| MATERIAL SUPPLIED |

- - - - - - -

-- ==== Sys2Proof/Laws/Rounding.lean ====
section
/-! SUPPORT. RNE64 as nearest-even rounding of rationals, exactly representable values, and the bounds that rounding
keeps (00_scope R20). -/

namespace Sys2Proof

open Machine

/-! ## Magnitudes -/

/-- A value whose exponent is at least e is a multiple of 2^e units. -/
theorem mag_multiple {w : B64} {e : Nat} (h : e ≤ expField w - 1) : ∃ j, mag w = j * 2 ^ e := by
  unfold mag
  split
  · next h0 => exact ⟨fracField w, by rw [h0] at h; simp at h; simp [h]⟩
  · refine ⟨(pow2 52 + fracField w) * 2 ^ (expField w - 1 - e), ?_⟩
    rw [pow2_eq (expField w - 1), Nat.mul_assoc, ← pow_add]
    congr 2; omega

/-- A value whose exponent is below e is below 2^(52+e) units. -/
theorem mag_small {w : B64} {e : Nat} (h : expField w - 1 < e) : mag w < 2 ^ 52 * 2 ^ e := by
  have hf := (fields_lt w).2
  unfold mag
  split
  · calc fracField w < 2 ^ 52 * 1 := by omega
      _ ≤ 2 ^ 52 * 2 ^ e := Nat.mul_le_mul_left _ Nat.one_le_two_pow
  · rw [pow2_eq, pow2_eq]
    calc (2 ^ 52 + fracField w) * 2 ^ (expField w - 1) < 2 ^ 53 * 2 ^ (expField w - 1) :=
          Nat.mul_lt_mul_of_pos_right (by omega) (by positivity)
      _ = 2 ^ 52 * 2 ^ (expField w - 1 + 1) := by rw [pow_succ]; ring
      _ ≤ 2 ^ 52 * 2 ^ e := Nat.mul_le_mul_left _ (Nat.pow_le_pow_right (by norm_num) (by omega))

/-- A number below A, itself at most T, is farther from T than A is. -/
theorem below_is_farther {A B M T : Int} (h1 : A ≤ T) (h2 : M < A) (h3 : |B - T| ≤ |A - T|) : |B - T| < |M - T| := by
  rw [abs_of_nonpos (show A - T ≤ 0 by omega)] at h3
  rw [abs_of_neg (show M - T < 0 by omega)]
  omega

/-- A non-negative A is no farther from a non-negative T than -A is, and as far only when one of them is 0. -/
theorem neg_is_farther {A T : Int} (hA : 0 ≤ A) (hT : 0 ≤ T) :
    |A - T| ≤ |-A - T| ∧ (|A - T| = |-A - T| → A = 0 ∨ T = 0) := by
  rw [abs_of_nonpos (show -A - T ≤ 0 by omega)]
  rcases abs_cases (A - T) with ⟨e, _⟩ | ⟨e, _⟩ <;> rw [e] <;> omega

/-- No magnitude is nearer to n/d units than the rounded one. -/
theorem rounded_nearest {n d : Nat} (hd : 0 < d) (w : B64) :
    |((roundHalfEven (n * unit64) (d * pow2 (spacingExponent n d)) * (d * pow2 (spacingExponent n d)) : Nat) : Int) -
        (n * unit64 : Nat)| ≤ |((mag w * d : Nat) : Int) - (n * unit64 : Nat)| := by
  have hD : 0 < d * pow2 (spacingExponent n d) := Nat.mul_pos hd (pow2_pos _)
  rcases Nat.lt_or_ge (expField w - 1) (spacingExponent n d) with h | h
  · have hs := mag_small h
    have hb := (significand_bounds (n := n) hd).2
    rcases hb with h0 | ⟨_, h2⟩
    · omega
    · have hn := roundHalfEven_nearest (n := n * unit64) hD (2 ^ 52)
      have h3 : mag w * d < 2 ^ 52 * (d * pow2 (spacingExponent n d)) := by
        calc mag w * d < 2 ^ 52 * 2 ^ spacingExponent n d * d := Nat.mul_lt_mul_of_pos_right hs hd
          _ = 2 ^ 52 * (d * pow2 (spacingExponent n d)) := by rw [pow2_eq]; ring
      exact (below_is_farther (Int.ofNat_le.mpr h2) (Int.ofNat_lt.mpr h3) hn).le
  · obtain ⟨j, hj⟩ := mag_multiple h
    have hn := roundHalfEven_nearest (n := n * unit64) hD j
    have : j * (d * pow2 (spacingExponent n d)) = mag w * d := by rw [hj, pow2_eq]; ring
    rwa [this] at hn

/-- When another magnitude is as near, the rounded significand is even. -/
theorem rounded_tie {n d : Nat} (hd : 0 < d) {w : B64}
    (hne : mag w * d ≠ roundHalfEven (n * unit64) (d * pow2 (spacingExponent n d)) * (d * pow2 (spacingExponent n d)))
    (h : |((roundHalfEven (n * unit64) (d * pow2 (spacingExponent n d)) * (d * pow2 (spacingExponent n d)) : Nat) : Int) -
        (n * unit64 : Nat)| = |((mag w * d : Nat) : Int) - (n * unit64 : Nat)|) :
    roundHalfEven (n * unit64) (d * pow2 (spacingExponent n d)) % 2 = 0 := by
  have hD : 0 < d * pow2 (spacingExponent n d) := Nat.mul_pos hd (pow2_pos _)
  rcases Nat.lt_or_ge (expField w - 1) (spacingExponent n d) with hlt | hge
  · exfalso
    have hs := mag_small hlt
    have hb := (significand_bounds (n := n) hd).2
    rcases hb with h0 | ⟨_, h2⟩
    · omega
    · have hn := roundHalfEven_nearest (n := n * unit64) hD (2 ^ 52)
      have h3 : mag w * d < 2 ^ 52 * (d * pow2 (spacingExponent n d)) := by
        calc mag w * d < 2 ^ 52 * 2 ^ spacingExponent n d * d := Nat.mul_lt_mul_of_pos_right hs hd
          _ = 2 ^ 52 * (d * pow2 (spacingExponent n d)) := by rw [pow2_eq]; ring
      exact (below_is_farther (Int.ofNat_le.mpr h2) (Int.ofNat_lt.mpr h3) hn).ne h
  · obtain ⟨j, hj⟩ := mag_multiple hge
    have e : j * (d * pow2 (spacingExponent n d)) = mag w * d := by rw [hj, pow2_eq]; ring
    apply roundHalfEven_tie hD (j := j)
    · rintro rfl; exact hne e.symm
    · rw [e]; exact h

/-! ## Real values -/

theorem unit64_rat_pos : (0 : Rat) < (unit64 : Rat) := by exact_mod_cast unit64_pos

theorem realValue_eq_iff {v w : B64} : realValue v = realValue w ↔ scaled v = scaled w := by
  unfold realValue
  rw [div_left_inj' unit64_rat_pos.ne']
  exact Int.cast_inj

theorem abs_realValue (v : B64) : |realValue v| = (mag v : Rat) / unit64 := by
  unfold realValue scaled
  rw [abs_div, abs_of_pos unit64_rat_pos]
  congr 1
  split <;> simp

/-- The distance of a value to ±n/d, in units of 2^-1074 / d. -/
theorem distance_eq (x : Int) (neg : Bool) {n d : Nat} (hd : 0 < d) :
    |(x : Rat) / (unit64 : Rat) - (if neg then -1 else 1) * ((n : Rat) / (d : Rat))| =
      (|(if neg then -x else x) * d - (n * unit64 : Nat)| : Int) / ((unit64 : Rat) * d) := by
  have hd' : (0 : Rat) < d := by exact_mod_cast hd
  have hu := unit64_rat_pos
  have hud : (0 : Rat) < (unit64 : Rat) * d := mul_pos hu hd'
  have key : ∀ r : Rat, |r| = |r * ((unit64 : Rat) * d)| / ((unit64 : Rat) * d) := by
    intro r
    rw [abs_mul, abs_of_pos hud, mul_div_cancel_right₀ _ hud.ne']
  rw [key, Int.cast_abs]
  congr 1
  generalize unit64 = U at *
  cases neg
  · congr 1
    simp only [Bool.false_eq_true, if_false]
    push_cast
    field_simp
  · rw [← abs_neg]
    congr 1
    simp only [if_true]
    push_cast
    field_simp
    ring

/-- RNE64 short of overflow: the value of ±n/d rounded once. -/
theorem rne64_rounds (neg : Bool) {n d : Nat} (hd : 0 < d) (hov : roundPattern n d < 2047 * 2 ^ 52) :
    IsRne64 (rne64 neg n d) ((if neg then -1 else 1) * ((n : Rat) / (d : Rat))) := by
  have hsp := rne64_spec (neg := neg) hd hov
  have hsc := scaled_rne64 (neg := neg) hd hov
  have hu := unit64_rat_pos
  have hd' : (0 : Rat) < d := by exact_mod_cast hd
  have hud : (0 : Rat) < (unit64 : Rat) * d := mul_pos hu hd'
  have hm : (if neg then -scaled (rne64 neg n d) else scaled (rne64 neg n d)) * d =
      ((roundHalfEven (n * unit64) (d * pow2 (spacingExponent n d)) * (d * pow2 (spacingExponent n d)) : Nat) : Int) := by
    rw [hsc]; cases neg <;> simp <;> ring
  -- the distance of any value, from its magnitude
  have far : ∀ w, |((mag w * d : Nat) : Int) - (n * unit64 : Nat)| ≤
      |(if neg then -scaled w else scaled w) * d - (n * unit64 : Nat)| ∧
      (|((mag w * d : Nat) : Int) - (n * unit64 : Nat)| =
        |(if neg then -scaled w else scaled w) * d - (n * unit64 : Nat)| →
        (if neg then -scaled w else scaled w) * d = ((mag w * d : Nat) : Int) ∨ n = 0) := by
    intro w
    have hs : (if neg then -scaled w else scaled w) * (d : Int) = ((mag w * d : Nat) : Int) ∨
        (if neg then -scaled w else scaled w) * (d : Int) = -((mag w * d : Nat) : Int) := by
      unfold scaled
      cases neg <;> cases signBit w <;> simp
    have hupos := unit64_pos
    rcases hs with hs | hs
    · exact ⟨by rw [hs], fun _ => .inl hs⟩
    · rw [hs]
      obtain ⟨h1, h2⟩ := neg_is_farther (Int.natCast_nonneg (mag w * d)) (Int.natCast_nonneg (n * unit64))
      refine ⟨h1, fun h => (h2 h).elim (fun h => .inl (by rw [h]; rfl)) (fun h => .inr ?_)⟩
      have := Int.natCast_eq_zero.mp h
      exact (Nat.mul_eq_zero.mp this).resolve_right hupos.ne'
  refine ⟨hsp.1, ?_, ?_⟩
  · intro w _
    unfold realValue
    rw [distance_eq _ _ hd, distance_eq _ _ hd]
    refine div_le_div_of_nonneg_right ?_ hud.le
    rw [hm]
    exact_mod_cast (rounded_nearest (n := n) hd w).trans (far w).1
  · intro w _ hne htie
    unfold realValue at htie
    rw [distance_eq _ _ hd, distance_eq _ _ hd, div_left_inj' hud.ne'] at htie
    have htie' : |(if neg then -scaled w else scaled w) * d - (n * unit64 : Nat)| =
        |(if neg then -scaled (rne64 neg n d) else scaled (rne64 neg n d)) * d - (n * unit64 : Nat)| := by
      exact_mod_cast htie
    rw [hm] at htie'
    have hnear := rounded_nearest (n := n) hd w
    have hfar := far w
    have heq : |((mag w * d : Nat) : Int) - (n * unit64 : Nat)| =
        |(if neg then -scaled w else scaled w) * d - (n * unit64 : Nat)| := le_antisymm hfar.1 (htie' ▸ hnear)
    have hfrac : fracField (rne64 neg n d) % 2 =
        roundHalfEven (n * unit64) (d * pow2 (spacingExponent n d)) % 2 := by
      have h63 := hsp.2.2.1
      rw [roundPattern, pow2_eq 52] at h63
      rw [fracField, pow2_eq 52]
      omega
    rw [hfrac]
    rcases hfar.2 heq with hs | hn
    · apply rounded_tie hd (w := w)
      · intro e
        apply hne
        rw [realValue_eq_iff]
        have : (if neg then -scaled w else scaled w) * (d : Int) =
            (if neg then -scaled (rne64 neg n d) else scaled (rne64 neg n d)) * (d : Int) := by
          rw [hs, hm, e]
        have hdz : (d : Int) ≠ 0 := by exact_mod_cast hd.ne'
        have := mul_right_cancel₀ hdz this
        cases neg <;> simpa using this
      · rw [heq, htie']
    · subst hn
      have : roundHalfEven (0 * unit64) (d * pow2 (spacingExponent 0 d)) = 0 := by
        have := roundHalfEven_mul_self 0 (Nat.mul_pos hd (pow2_pos (spacingExponent 0 d)))
        simpa using this
      rw [this]

/-! ## The other sign -/

theorem negate_negate (w : B64) : negate (negate w) = w := by
  unfold negate
  rw [BitVec.xor_assoc, BitVec.xor_self, BitVec.xor_zero]

theorem toNat_negate_of_lt {w : B64} (h : w.toNat < 2 ^ 63) : (negate w).toNat = 2 ^ 63 + w.toNat := by
  have e : (negate w).toNat = w.toNat ^^^ 2 ^ 63 := by
    rw [negate, BitVec.toNat_xor]; rfl
  rw [e]
  apply Nat.eq_of_testBit_eq
  intro i
  rw [Nat.testBit_xor, Nat.testBit_two_pow]
  rcases Nat.lt_trichotomy i 63 with hi | hi | hi
  · rw [Nat.testBit_two_pow_add_gt hi]; rw [decide_eq_false (by omega : (63:Nat) ≠ i)]; simp
  · subst hi; rw [Nat.testBit_two_pow_add_eq]; simp
  · have hp : 2 ^ 64 ≤ 2 ^ i := Nat.pow_le_pow_right (by norm_num) hi
    rw [Nat.testBit_lt_two_pow (x := w.toNat) (by omega), Nat.testBit_lt_two_pow (x := 2 ^ 63 + w.toNat) (by omega)]
    simp; omega

theorem toNat_negate (w : B64) :
    (negate w).toNat = if w.toNat < 2 ^ 63 then w.toNat + 2 ^ 63 else w.toNat - 2 ^ 63 := by
  have hlt := w.isLt
  split
  · next h => rw [toNat_negate_of_lt h, Nat.add_comm]
  · next h =>
    have e : w = negate (BitVec.ofNat 64 (w.toNat - 2 ^ 63)) := by
      apply BitVec.eq_of_toNat_eq
      have hs : (BitVec.ofNat 64 (w.toNat - 2 ^ 63)).toNat = w.toNat - 2 ^ 63 := by
        rw [BitVec.toNat_ofNat]; omega
      rw [toNat_negate_of_lt (by rw [hs]; omega), hs]
      omega
    have := congrArg (fun x => (negate x).toNat) e
    simp only [negate_negate] at this
    rw [this, BitVec.toNat_ofNat]
    omega

theorem expField_negate (w : B64) : expField (negate w) = expField w := by
  have hlt := w.isLt
  rw [expField, expField, toNat_negate, pow2_eq, pow2_eq]
  split <;> omega

theorem fracField_negate (w : B64) : fracField (negate w) = fracField w := by
  have hlt := w.isLt
  rw [fracField, fracField, toNat_negate, pow2_eq]
  split <;> omega

theorem mag_negate (w : B64) : mag (negate w) = mag w := by
  rw [mag, mag, expField_negate, fracField_negate]

theorem isFinite_negate (w : B64) : isFinite (negate w) = isFinite w := by
  rw [isFinite, isFinite, expField_negate]

theorem signBit_negate (w : B64) : signBit (negate w) = !signBit w := by
  have h : (9223372036854775808#64).msb = true := by decide
  simp [signBit, negate, BitVec.msb_xor, h]

theorem scaled_negate (w : B64) : scaled (negate w) = -scaled w := by
  rw [scaled, scaled, mag_negate, signBit_negate]
  cases signBit w <;> simp

theorem realValue_negate (w : B64) : realValue (negate w) = -realValue w := by
  rw [realValue, realValue, scaled_negate]
  push_cast
  rw [neg_div]

/-! ## Exactly representable values -/

/-- Every k·2^e units with k up to 2^53 is a binary64 value. -/
theorem representable {k e : Nat} (hk : k ≤ 2 ^ 53) (he : e ≤ 2040) :
    ∃ w, isFinite w = true ∧ signBit w = false ∧ mag w = k * 2 ^ e := by
  have direct : ∀ k e, k ≤ 2 ^ 53 → e ≤ 2040 → (e = 0 ∨ 2 ^ 52 ≤ k) →
      ∃ w, isFinite w = true ∧ signBit w = false ∧ mag w = k * 2 ^ e := by
    intro k e hk he hlow
    have hp : e * 2 ^ 52 + k < 2 ^ 63 := by omega
    refine ⟨withSign false (e * 2 ^ 52 + k), ?_, signBit_withSign hp, ?_⟩
    · rw [isFinite, expField_withSign hp, bne_iff_ne]; omega
    · rw [mag_withSign hp, patternMag_compose hk hlow]
  induction e generalizing k with
  | zero => exact direct k 0 hk (by omega) (.inl rfl)
  | succ e ih =>
    by_cases hlow : 2 ^ 52 ≤ k
    · exact direct k (e + 1) hk he (.inr hlow)
    · obtain ⟨w, h1, h2, h3⟩ := ih (k := 2 * k) (by omega) (by omega)
      exact ⟨w, h1, h2, by rw [h3, pow_succ]; ring⟩

/-- Every k/2^f with k up to 2^53 and f up to 1074 is a binary64 value, and so is its negation. -/
theorem representable_real (neg : Bool) {k : Nat} (f : Nat) (hk : k ≤ 2 ^ 53) (hf : f ≤ 1074) :
    ∃ w, isFinite w = true ∧ realValue w = (if neg then -1 else 1) * ((k : Rat) / 2 ^ f) := by
  have key : ∀ w, isFinite w = true → signBit w = false → mag w = k * 2 ^ (1074 - f) →
      realValue w = (k : Rat) / 2 ^ f := by
    intro w _ h2 h3
    have : unit64 = 2 ^ (1074 - f) * 2 ^ f := by
      rw [unit64, pow2_eq, ← pow_add, Nat.sub_add_cancel hf]
    rw [realValue, scaled, h2, h3, this]
    simp only [Bool.false_eq_true, if_false]
    push_cast
    generalize 1074 - f = g
    field_simp
  obtain ⟨w, h1, h2, h3⟩ := representable hk (show 1074 - f ≤ 2040 by omega)
  cases neg
  · exact ⟨w, h1, by rw [key w h1 h2 h3]; simp⟩
  · refine ⟨negate w, ?_, ?_⟩
    · rw [isFinite_negate]; exact h1
    · rw [realValue_negate, key w h1 h2 h3]; simp
end Sys2Proof
end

- - - - - - -

| BRIEF |
Out of the data above, set down the lines from the one with "have h63 := hsp.2.2.1" to the one with "rw [realValue_eq_iff]", both included, exactly as written and with no additions.

| RESPONSE AREA |
      have h63 := hsp.2.2.1
      rw [roundPattern, pow2_eq 52] at h63
      rw [fracField, pow2_eq 52]
      omega
    rw [hfrac]
    rcases hfar.2 heq with hs | hn
    · apply rounded_tie hd (w := w)
      · intro e
        apply hne
        rw [realValue_eq_iff]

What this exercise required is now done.